• Problem requirements
Give back exactly the stretch of data below from the line holding "def unmapRun (p" through the line holding "parked packet. -/", both ends included, and leave the remaining lines out.

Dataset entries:

/-- The range of R59 that holds a DPA, scratch as one range. -/
def rangeOf (dpa : Nat) : Nat :=
  match regionOf dpa with
  | some .hbm => 1
  | some .tier => 2
  | some (.scratch _) => 3
  | some .regs => 4
  | none => 0

/-- MAP's checks of a local target, in the order of R72. -/
def mapTargetError (s : State) (o dpa n ps : Nat) : Option Nat :=
  let last := dpa + n * pageSize ps - 1
  let r := rangeOf dpa
  let frames := run (frameOf dpa) (frameOf last + 1 - frameOf dpa)
  if r = 0 ∨ rangeOf last ≠ r then some 0x0320
  else if (r = 1 ∨ r = 2) ∧ !(frames.all (fun f => match grantAt s f with
      | some g => g.owner == o && !g.table
      | none => false)) then some 0x0326
  else if r = 3 ∧ ps = 3 then some 0x0320
  else if r = 4 ∧ o ≠ 0 then some 0x0325
  else none

/-- A leaf covers part of a range of DVAs. -/
def leafMeets (o a b : Nat) (l : Leaf) : Bool :=
  l.owner == o && decide (l.dva < b) && decide (a < l.dva + pageSize l.ps)

/-- MAP (R72, R202). -/
def mapRun (p : Inflight) (s : State) : State :=
  let o := p.fld 16 1
  let perm := p.fld 17 1
  let ps := p.fld 18 1
  let n := p.fld 20 4
  let dva := p.fld 24 8
  let t := p.fld 32 8
  let dpa := t % 2 ^ 48
  let chip := t / 2 ^ 48
  let size := pageSize ps
  if 64 ≤ o ∨ (p.owner ≠ 0 ∧ o ≠ p.owner) ∨ 8 ≤ perm ∨ 4 ≤ ps ∨ n = 0 ∨ 2 ^ 20 < n ∨ 2 ^ 54 ≤ t then
    finishPkt p.id 0x0303 0 0 s
  else if !(ownerActive s o) then finishPkt p.id 0x0225 0 0 s
  else if dva % size ≠ 0 ∨ dpa % size ≠ 0 ∨ 2 ^ 48 < dva + n * size ∨ 2 ^ 48 < dpa + n * size then
    finishPkt p.id 0x0321 0 0 s
  else
    match (if chip = s.elk.selfId then mapTargetError s o dpa n ps else none) with
    | some e => finishPkt p.id e 0 0 s
    | none =>
      if s.mem.leaves.any (leafMeets o dva (dva + n * size)) then finishPkt p.id 0x0220 0 0 s
      else
        match putLeaves ((List.range n).map (fun i =>
            { owner := o, dva := dva + i * size, ps, chip, dpa := dpa + i * size, perm })) s with
        | none => finishPkt p.id 0x0221 0 0 s
        | some s1 => finishPkt p.id 0 0 n s1

/-- Splits a run of a leaf into the largest aligned pages below a size. -/
def coverRun (l : Leaf) : Nat → Nat → Nat → List Leaf
  | 0, _, _ => []
  | fuel + 1, a, b =>
    if b ≤ a then []
    else
      let fits (ps : Nat) : Bool := decide (ps < l.ps) && a % pageSize ps == 0 && decide (a + pageSize ps ≤ b)
      let ps := if fits 2 then 2 else if fits 1 then 1 else 0
      { l with dva := a, dpa := l.dpa + (a - l.dva), ps } :: coverRun l fuel (a + pageSize ps) b

/-- What is left of a leaf outside a range of DVAs. -/
def leafLeft (a b : Nat) (l : Leaf) : List Leaf :=
  let e := l.dva + pageSize l.ps
  coverRun l 2048 l.dva (min a e) ++ coverRun l 2048 (max b l.dva) e

/-- Clears a leaf's entry and forgets it. -/
def dropLeaf (l : Leaf) (s : State) : State :=
  let base := l.dva / levelSpan (leafLevel l.ps) * levelSpan (leafLevel l.ps)
  let s1 := match s.mem.tables.find? (fun t => t.owner == l.owner && t.level == leafLevel l.ps && t.dva == base) with
    | some t => putEntry l.owner t.dpa (l.dva / 2 ^ (39 - 9 * leafLevel l.ps) % 512) (if l.ps = 1 then 16 else 1) 0 s
    | none => s
  { s1 with mem := { s1.mem with leaves := s1.mem.leaves.filter (· != l) } }

/-- Table pages of a level that no leaf of the owner needs return to its pool (R72). -/
def freeTables (o lvl : Nat) (s : State) : State :=
  let empty (t : TablePage) : Bool := t.owner == o && t.level == lvl &&
    !(s.mem.leaves.any (leafMeets o t.dva (t.dva + levelSpan lvl)))
  let l := s.mem.tables.filter empty
  let s1 : State := { s with mem := { s.mem with tables := s.mem.tables.filter (fun t => !(empty t)) } }
  l.foldl (fun u t =>
    if lvl = 0 then updOwner o (fun w => { w with root := 0 }) u
    else
      let base := t.dva / levelSpan (lvl - 1) * levelSpan (lvl - 1)
      match u.mem.tables.find? (fun x => x.owner == o && x.level == lvl - 1 && x.dva == base) with
      | some x => putEntry o x.dpa (t.dva / levelSpan lvl % 512) 1 0 u
      | none => u) s1

/-- UNMAP completes once every access that used the removed translations has (R72). -/
def settleUnmaps (s : State) : State :=
  (s.hif.started.filter (fun p => p.opcode == 0x14 && p.wait == .islandWork)).foldl (fun t p =>
    if t.elk.outstanding.any (·.owner == p.fld 16 1) then t else finishPkt p.id 0 0 p.lastWord t) s

/-- UNMAP (R72, R202). -/
def unmapRun (p : Inflight) (s : State) : State :=
  let o := p.fld 16 1
  let a := p.fld 24 8
  let n := p.fld 32 8
  let b := a + n
  if 64 ≤ o ∨ (p.owner ≠ 0 ∧ o ≠ p.owner) ∨ a % 4096 ≠ 0 ∨ n % 4096 ≠ 0 ∨ n = 0 then finishPkt p.id 0x0303 0 0 s
  else if !(ownerActive s o) then finishPkt p.id 0x0225 0 0 s
  else if 2 ^ 48 < b then finishPkt p.id 0x0321 0 0 s
  else
    let hit := s.mem.leaves.filter (leafMeets o a b)
    let gone := hit.foldl (fun k l => k + (min b (l.dva + pageSize l.ps) - max a l.dva) / 4096) 0
    match putLeaves (hit.flatMap (leafLeft a b)) (hit.foldl (fun t l => dropLeaf l t) s) with
    | none => finishPkt p.id 0x0221 0 0 s
    | some s1 =>
      let s2 := [3, 2, 1, 0].foldl (fun t lvl => freeTables o lvl t) s1
      settleUnmaps (updPkt p.id (fun q => { q with wait := .islandWork, lastWord := gone }) s2)

/-! RESUME (R76, R77) -/

/-- RESUME of a parked packet. -/
def resumePacket (id : Nat) (abort : Bool) (status : Nat) (s : State) : State :=
  match findPkt s id with
  | none => s
  | some p =>
    if p.opcode = 0x21 ∨ p.opcode = 0x34 ∨ p.opcode = 0x41 then
      if abort then finishPkt id status 0 0 s
      else rerunPacket id (updPkt id (fun q => { q with wait := .engine }) s)
    else resumeFront id abort status s

/-- Acts on one park, already taken off its owner's list. -/
def resumePark (cons : Cons) (o : Nat) (abort : Bool) (k : Park) (s : State) : State :=
  match k.agent with
  | .thread c sl => resumeThread (threadKey c sl) abort k s
  | .clusterMover c ch => resumeChain (c * 4 + ch) abort k s
  | .bulkMover m => resumeChain (bulkChan m) abort k s
  | .frontEnd id => resumePacket id abort k.status s
  | .stream i => resumeStream i abort k.status (cons.streams.getD i 0) s
  | .sweep c => resumeSweep c abort k.status (cons.sweeps.getD c 0) s
  | .saved _ _ _ => updOwner o (fun w => { w with parks := w.parks ++ [{ k with recorded := some abort }] }) s

/-- RESUME (R64, R76). -/
def doResume (cons : Cons) (p : Inflight) (s : State) : State :=
  let token := p.fld 16 4
  let o := p.fld 21 1
  if 2 ≤ p.fld 20 1 ∨ 64 ≤ o ∨ (p.owner ≠ 0 ∧ o ≠ p.owner) then finishPkt p.id 0x0303 0 0 s
  else if !(ownerActive s o) then finishPkt p.id 0x0225 0 0 s
  else
    let named (k : Park) : Bool := k.recorded.isNone && (token == 0xFFFFFFFF || k.token == token)
    let l := (ownerAt s o).parks.filter named
    if l.isEmpty then finishPkt p.id 0x0020 0 0 s
    else
      let s1 := updOwner o (fun w => { w with parks := w.parks.filter (fun k => !(named k)) }) s
      finishPkt p.id 0 0 l.length (l.foldl (fun t k => resumePark cons o (p.fld 20 1 == 1) k t) s1)

end Sys2Proof.Machine
end

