/-- The island stops and its ROM starts again; `logged` when the cause has logged WATCHDOG. -/
def islandDown (logged : Bool) (s : State) : State :=
  if !(romRuns s) then s
  else
    let hit := initRuns s
    let s1 := if hit && !logged then logErr { cls := 17, cause := 1, sev := sevContained, source := 0x2C } s else s
    let s2 := updPwr (fun p => { p with
      islandUp := false, restarting := true, initInterrupted := p.initInterrupted || hit, autoOnDone := false }) s1
    { s2 with boot := { s2.boot with stage := 1 } }

/-- ISLAND_WATCHDOG (R52). -/
def islandWatchdog (s : State) : State :=
  if !(romRuns s) then s
  else islandDown true (logErr { cls := 17, cause := 1, sev := sevContained, source := 0x2C } (orReg 0x2C00120 0x20 s))

/-- LOCKSTEP: the island restarts as on its watchdog (R483). -/
def islandLockstep (s : State) : State :=
  if !(romRuns s) then s
  else islandDown false (logErr { cls := 17, cause := 2, sev := sevContained, source := 0x2C } s)

end Sys2Proof.Machine
end

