-- ==== Sys2Proof/Machine/FluidBus.lean ====
section
/-! DEFINITION. What the commands of one family do: the fluid bus controller (chapter 14). -/

namespace Sys2Proof.Machine

/-- INIT_LEAVE (R381). -/
def execInitLeave (r : Requester) (v : Nat) (s : State) : Out := done (regWrite {} r 0x2900000 4 (setFld v 31 31 0) s)

/-- INIT_ENTER (R380). -/
def execInitEnter (r : Requester) (v : Nat) (s : State) : Out := done (regWrite {} r 0x2900000 4 (setFld v 31 31 1) s)

/-- FRAME_RECEIVE (R390). -/
def execFrameReceive (f : CanFrame) (sof recUp : Nat) (s : State) : Out :=
  done (whenStandby (frameReceive f sof recUp) s)

/-- RX_QUEUE_ACK (R392). -/
def execRxQueueAck (r : Requester) (second : Bool) (ix : Nat) (s : State) : Out :=
  done (regWrite {} r (0x2900024 + b2n second * 0x10) 4 ix s)

/-- TXLOG_ACK (R398). -/
def execTxlogAck (r : Requester) (ix : Nat) (s : State) : Out := done (regWrite {} r 0x2900084 4 ix s)

/-- SHADOW_SEL (R394). -/
def execShadowSel (r : Requester) (space ix : Nat) (s : State) : Out :=
  done (regWrite {} r 0x2900400 4 (space * 2 ^ 6 + ix) s)

/-- TX_LOAD (R395). -/
def execTxLoad (r : Requester) (mask : Nat) (s : State) : Out := done (regWrite {} r 0x2900064 4 mask s)

/-- TX_REQ (R396). -/
def execTxReq (r : Requester) (mask : Nat) (s : State) : Out := done (regWrite {} r 0x2900050 4 mask s)

/-- TX_ABORT (R397). -/
def execTxAbort (r : Requester) (mask : Nat) (s : State) : Out := done (regWrite {} r 0x2900054 4 mask s)

/-- FRAME_TRANSMIT_DONE (R397). -/
def execFrameTransmitDone (sof loop : Nat) (s : State) : Out := done (whenStandby (frameDone sof loop) s)

/-- TX_ERROR (R384). -/
def execTxError (err : Nat) (s : State) : Out := done (whenStandby (txError err) s)

/-- BUS_OFF_RECOVERY (R385). -/
def execBusOffRecovery (n : Nat) (s : State) : Out := done (whenStandby (busOffRecovery n) s)

/-- OVER_LENGTH_EXPIRY (R401). -/
def execOverLengthExpiry (s : State) : Out := done (whenStandby (overExpiry) s)

/-- BALL_START (R404). -/
def execBallStart (b sof : Nat) (s : State) : Out := done (whenStandby (ballBegins b sof) s)

/-- REFERENCE_MISSING (R406). -/
def execReferenceMissing (s : State) : Out := done (whenStandby (refMissing) s)

/-- TAKEOVER (R407). -/
def execTakeover (s : State) : Out := done (whenStandby (takeover) s)

/-- UNSYNC_TAKEOVER (R411). -/
def execUnsyncTakeover (s : State) : Out := done (whenStandby (unsyncTakeover) s)

/-- TAKE (R408). -/
def execTake (r : Requester) (s : State) : Out := done (regWrite {} r 0x2900114 4 1 s)

/-- YIELD (R408). -/
def execYield (r : Requester) (s : State) : Out := done (regWrite {} r 0x2900114 4 2 s)

/-- TX_NOT_BEFORE_REACHED (R396). -/
def execTxNotBeforeReached (k : Nat) (s : State) : Out := done (whenStandby (txNotBefore k) s)

end Sys2Proof.Machine
end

• Answer section
def unmapRun (p : Inflight) (s : State) : State :=
  let o := p.fld 16 1
  let a := p.fld 24 8
  let n := p.fld 32 8
  let b := a + n
  if 64 ≤ o ∨ (p.owner ≠ 0 ∧ o ≠ p.owner) ∨ a % 4096 ≠ 0 ∨ n % 4096 ≠ 0 ∨ n = 0 then finishPkt p.id 0x0303 0 0 s
  else if !(ownerActive s o) then finishPkt p.id 0x0225 0 0 s
  else if 2 ^ 48 < b then finishPkt p.id 0x0321 0 0 s
  else
    let hit := s.mem.leaves.filter (leafMeets o a b)
    let gone := hit.foldl (fun k l => k + (min b (l.dva + pageSize l.ps) - max a l.dva) / 4096) 0
    match putLeaves (hit.flatMap (leafLeft a b)) (hit.foldl (fun t l => dropLeaf l t) s) with
    | none => finishPkt p.id 0x0221 0 0 s
    | some s1 =>
      let s2 := [3, 2, 1, 0].foldl (fun t lvl => freeTables o lvl t) s1
      settleUnmaps (updPkt p.id (fun q => { q with wait := .islandWork, lastWord := gone }) s2)

/-! RESUME (R76, R77) -/

/-- RESUME of a parked packet. -/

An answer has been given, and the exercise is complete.